/-- Index k of a strip order: strips of W columns of an n-wide, m-high plane, each row by row. -/
def stripAt (n m W k : Nat) : Nat × Nat :=
  let full := n / W * (W * m)
  if k < full then (k / (W * m) * W + k % (W * m) % W, k % (W * m) / W)
  else
    let w := n % W
    let j := k - full
    (n / W * W + j % w, j / w)

/-- The k-th unit of a plane by a curve: counts the points of the grid before it. -/
def curveNth (hilbert : Bool) (m gx gy : Nat) : Nat → Nat → Nat → Option (Nat × Nat)
  | 0, _, _ => none
  | f + 1, k, d =>
    match curveFrom hilbert m gx gy (4 ^ m) d with
    | none => none
    | some (d', x, y) => if k = 0 then some (x, y) else curveNth hilbert m gx gy f (k - 1) (d' + 1)

/-- Coordinates of the k-th unit in traversal order. -/
def Node.unitAt (n : Node) (k : Nat) : Nat × Nat × Nat :=
  let z := k / (n.gx * n.gy)
  let j := k % (n.gx * n.gy)
  let p : Nat × Nat := match n.trav with
    | 0 => if n.swz = 0 then (j % n.gx, j / n.gx) else stripAt n.gx n.gy n.swz j
    | 1 => if n.swz = 0 then (j / n.gy, j % n.gy) else let q := stripAt n.gy n.gx n.swz j; (q.2, q.1)
    | t => (curveNth (decide (t = 3)) (clog2 (max n.gx n.gy)) n.gx n.gy (j + 1) j 0).getD (0, 0)
  (p.1, p.2, z)

/-- The linear index of a unit (R342). -/
def Node.linear (n : Node) (p : Nat × Nat × Nat) : Nat := p.1 + n.gx * (p.2.1 + n.gy * p.2.2)

/-- Coordinates of a linear index. -/
def Node.coords (n : Node) (u : Nat) : Nat × Nat × Nat := (u % n.gx, u / n.gx % n.gy, u / n.gx / n.gy)

/-- Units of the grid. -/
def Node.size (n : Node) : Nat := n.gx * n.gy * n.gz

end Sys2Proof.Machine
end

• **Exercise**
Please transcribe all of the records, keeping every line exactly as it is.

• **Written response**
/-- Index k of a strip order: strips of W columns of an n-wide, m-high plane, each row by row. -/
def stripAt (n m W k : Nat) : Nat × Nat :=
  let full := n / W * (W * m)
  if k < full then (k / (W * m) * W + k % (W * m) % W, k % (W * m) / W)
  else
    let w := n % W
    let j := k - full
    (n / W * W + j % w, j / w)

/-- The k-th unit of a plane by a curve: counts the points of the grid before it. -/
def curveNth (hilbert : Bool) (m gx gy : Nat) : Nat → Nat → Nat → Option (Nat × Nat)
  | 0, _, _ => none
  | f + 1, k, d =>
    match curveFrom hilbert m gx gy (4 ^ m) d with
    | none => none
    | some (d', x, y) => if k = 0 then some (x, y) else curveNth hilbert m gx gy f (k - 1) (d' + 1)

/-- Coordinates of the k-th unit in traversal order. -/
def Node.unitAt (n : Node) (k : Nat) : Nat × Nat × Nat :=
  let z := k / (n.gx * n.gy)
  let j := k % (n.gx * n.gy)
  let p : Nat × Nat := match n.trav with
    | 0 => if n.swz = 0 then (j % n.gx, j / n.gx) else stripAt n.gx n.gy n.swz j
    | 1 => if n.swz = 0 then (j / n.gy, j % n.gy) else let q := stripAt n.gy n.gx n.swz j; (q.2, q.1)
    | t => (curveNth (decide (t = 3)) (clog2 (max n.gx n.gy)) n.gx n.gy (j + 1) j 0).getD (0, 0)
  (p.1, p.2, z)

/-- The linear index of a unit (R342). -/
def Node.linear (n : Node) (p : Nat × Nat × Nat) : Nat := p.1 + n.gx * (p.2.1 + n.gy * p.2.2)

/-- Coordinates of a linear index. -/
def Node.coords (n : Node) (u : Nat) : Nat × Nat × Nat := (u % n.gx, u / n.gx % n.gy, u / n.gx / n.gy)

/-- Units of the grid. -/
def Node.size (n : Node) : Nat := n.gx * n.gy * n.gz

end Sys2Proof.Machine
end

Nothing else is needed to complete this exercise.